Some developers find that two RTX 4090s (costing under $4,000 total) can outperform a single A100 for less than a third of the price. That’s a big deal if you’re running fine-tuning jobs or hosting inference APIs without the backing of a hyperscaler.
Modern cloud providers are starting to offer multi-GPU 4090 instances—up to 8× per node. These setups deliver serious compute without the A100 price tag, often with high-spec CPUs, RAM, and fast SSDs bundled in. Some even offer 1 Gbps network and no data egress fees, making them ideal for training runs or spiky workloads.
Do GPUs affect output quality?
Not really. Evaluation frameworks like RAGAS measure your retrieval and generation quality, but those metrics don’t change based on your GPU. Whether you’re using an A100 or a 4090, what matters is your model, prompt engineering, and data quality.
If you're seeing poor RAG performance, the bottleneck likely isn’t your GPU—it’s how you’re using it.
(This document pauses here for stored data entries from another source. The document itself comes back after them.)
-- ==== Sys2Proof/Machine/Fetch.lean ====
section
/-! DEFINITION. What a strand does in its turn: readiness (08_sequencer.md R185, R229, R230), fetch through the core's
translations and instruction L1 cache (R199, R201, R220), and decoding (03_encodings.md R58 to R60). -/

namespace Sys2Proof.Machine

/-- Whether a yielding strand is ready again (R230): every strand it waits for has issued, or 4 cycles have passed. -/
def Strand.yielded (t : Strand) (cycle : Nat) : Bool :=
  match t.yieldTo with
  | none => true
  | some (deadline, others) => others.isEmpty || decide (deadline ≤ cycle)

/-- Whether a strand waits for a page-table walk (R201, R244). -/
def State.walking (s : State) (n : Nat) : Bool := s.awaitsWalk (.strand n)

/-- Whether a strand is ready, but for a stall that its instruction finds (R185). A strand whose fault record waits to be queued
is paused (R227). -/
def State.ready (s : State) (n : Nat) : Bool :=
  let t := s.strand n
  t.run = .running && decide (t.readyAt ≤ s.cycle) && t.yielded s.cycle && !s.walking n && !s.recordWaits (0, dieOf n, whoStrand n)

/-- An asynchronous event that a strand can take now: in supervisor mode with AE set (R200), unless an operation of it
is parked, which is cancelled first, or has been committed, which completes first (R326). -/
def State.takable (s : State) (n : Nat) : Bool :=
  let t := s.strand n
  t.sup && t.ae && !t.events.isEmpty && t.got.isNone && !(s.ports.parked.any fun w => w.party = .strand n)

/-- Whether a word of the instruction stream that the acting strand's core does not hold meets an uncorrected error (R392). -/
def State.spoiltCode (s : State) (pa : Nat) : Bool :=
  if (s.core (coreOf s.focus.strand)).i1.any fun l => l.pa = pa / 64 * 64 then
    s.mem.poison.any fun x => x.1 = .l1 s.curDie (coreOf s.focus.strand % 16) && overlaps x.2 4 pa 4
  else s.spoilt s.curDie none pa 4

/-- A word of the instruction stream through the acting strand's core (R220): a line that the instruction L1 cache
does not hold is filled from the die's image, as a read of stream id 63 (R253). -/
def State.codeWord (s : State) (pa : Nat) (m : Mark) : Nat × State :=
  let c := coreOf s.focus.strand
  let at_ (l : Data512) : Nat := (l.toNat >>> (8 * (pa % 64))) % 2 ^ 32
  match (s.core c).i1.find? (fun l => l.pa = pa / 64 * 64) with
  | some l => (at_ l.data, s)
  | none =>
    let s1 := s.touchRead s.curDie (pa / 64 * 64) 64 m
    let data := s1.lineData s1.curDie pa
    let k := s1.core c
    (at_ data, s1.setCore c { k with i1 := k.i1 ++ [⟨pa / 64 * 64, 0, data⟩] })

/-- What a turn comes to: nothing more, an instruction to run, the late trap of a strand (R201), or the asynchronous
event that it takes (R200). -/
inductive Fetched where
  | skip (s : State)
  | run (i : Instr) (s : State)
  | late (n : Nat) (s : State)
  | event (n : Nat) (s : State)

/-- One word fetched at an address (R199): a miss stalls for its walk, a fault is reported with EINFO 0x2, and
`straddle` sets ECAUSE bit 14. -/
def State.fetchWord (s : State) (va : DWord) (straddle : Bool) (k : Nat → State → Fetched) : Fetched :=
  match s.curTranslate .fetch va.toNat 4 with
  | .miss => .skip (s.curWalk va.toNat)
  | .bad code detail =>
    if code = 0x09 then .skip (s.violateStrand s.focus.strand (if straddle then flagStraddle else 0) detail va)
    else .skip (s.trap (BitVec.ofNat 64 (code + if straddle then 0x4000 else 0)) va 2)
  | .ok pa e =>
    match s.ownedIn (pageAttr e) pa 4 with
    | some line => .skip (s.snoop line)
    | none =>
      if s.spoiltCode pa then .skip (s.trap (BitVec.ofNat 64 (0x16 + if straddle then 0x4000 else 0)) va 2)
      else
        let r := s.codeWord pa (s.mark s.cur.ctx 63 false (pageAttr e))
        k r.1 r.2

/-- The instruction at the acting strand's PC (R58 to R60). A PC that is no multiple of 4 traps MISALIGN. -/
def State.fetchAt (s : State) : Fetched :=
  let pc := s.cur.pc
  if pc.extractLsb' 0 2 != 0 then .skip (s.trap 0x03 pc 2)
  else s.fetchWord pc false fun w s1 =>
    let s2 := { s1 with focus := { s1.focus with word := BitVec.ofNat 32 w } }
    match decodeSeq w 0 with
    | .error _ => .skip s2.trapIllegal
    | .ok i =>
      if isLongWord w then
        s2.fetchWord (pc + 4) (decide (pc.toNat / 65536 ≠ (pc + 4).toNat / 65536)) fun w1 s3 =>
          match decodeSeq w w1 with
          | .error _ => .skip s3.trapIllegal
          | .ok j => .run j s3
      else .run i s2

/-- A strand's turn (R185, R186): nothing unless it is ready and its core has not issued in this cycle; a late trap
before its next issue (R201); a pending event it can take (R200); else the instruction at its PC. -/
def State.strandTurn (s : State) (n : Nat) : Fetched :=
  let s1 := { s with focus := { s.focus with strand := n } }
  if !s.ready n || decide ((s.core (coreOf n)).used = s.cycle + 1) then .skip s
  else if (s.strand n).late.isSome then .late n s1
  else if s.takable n then .event n s1
  else s1.fetchAt

end Sys2Proof.Machine
end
Side-by-side: what’s the better choice?
Final thoughts
Both the RTX 4090 and A100 are excellent GPUs for AI workloads. But they’re built for different worlds.
The A100 is made for scaled-up training jobs, heavy inference loads, and enterprise-level infrastructure. It shines in clusters, not on a single developer’s desk.
The RTX 4090, meanwhile, delivers incredible performance for its price. It’s perfect for developers running 7B models, building RAG pipelines, or experimenting with fine-tuning. And when GPU scarcity makes A100s hard to come by—or prohibitively expensive—instances based on the 4090 are often the practical choice.
Some platforms now offer up to 8× RTX 4090s in a single node. That kind of firepower, paired with transparent pricing and fast provisioning, unlocks a lot of possibilities for teams that need power without the enterprise baggage.
In the end, it’s not about which GPU is “better.” It’s about what’s available, what you’re building, and how much you're willing to spend. And right now, the RTX 4090 ticks a lot of the right boxes.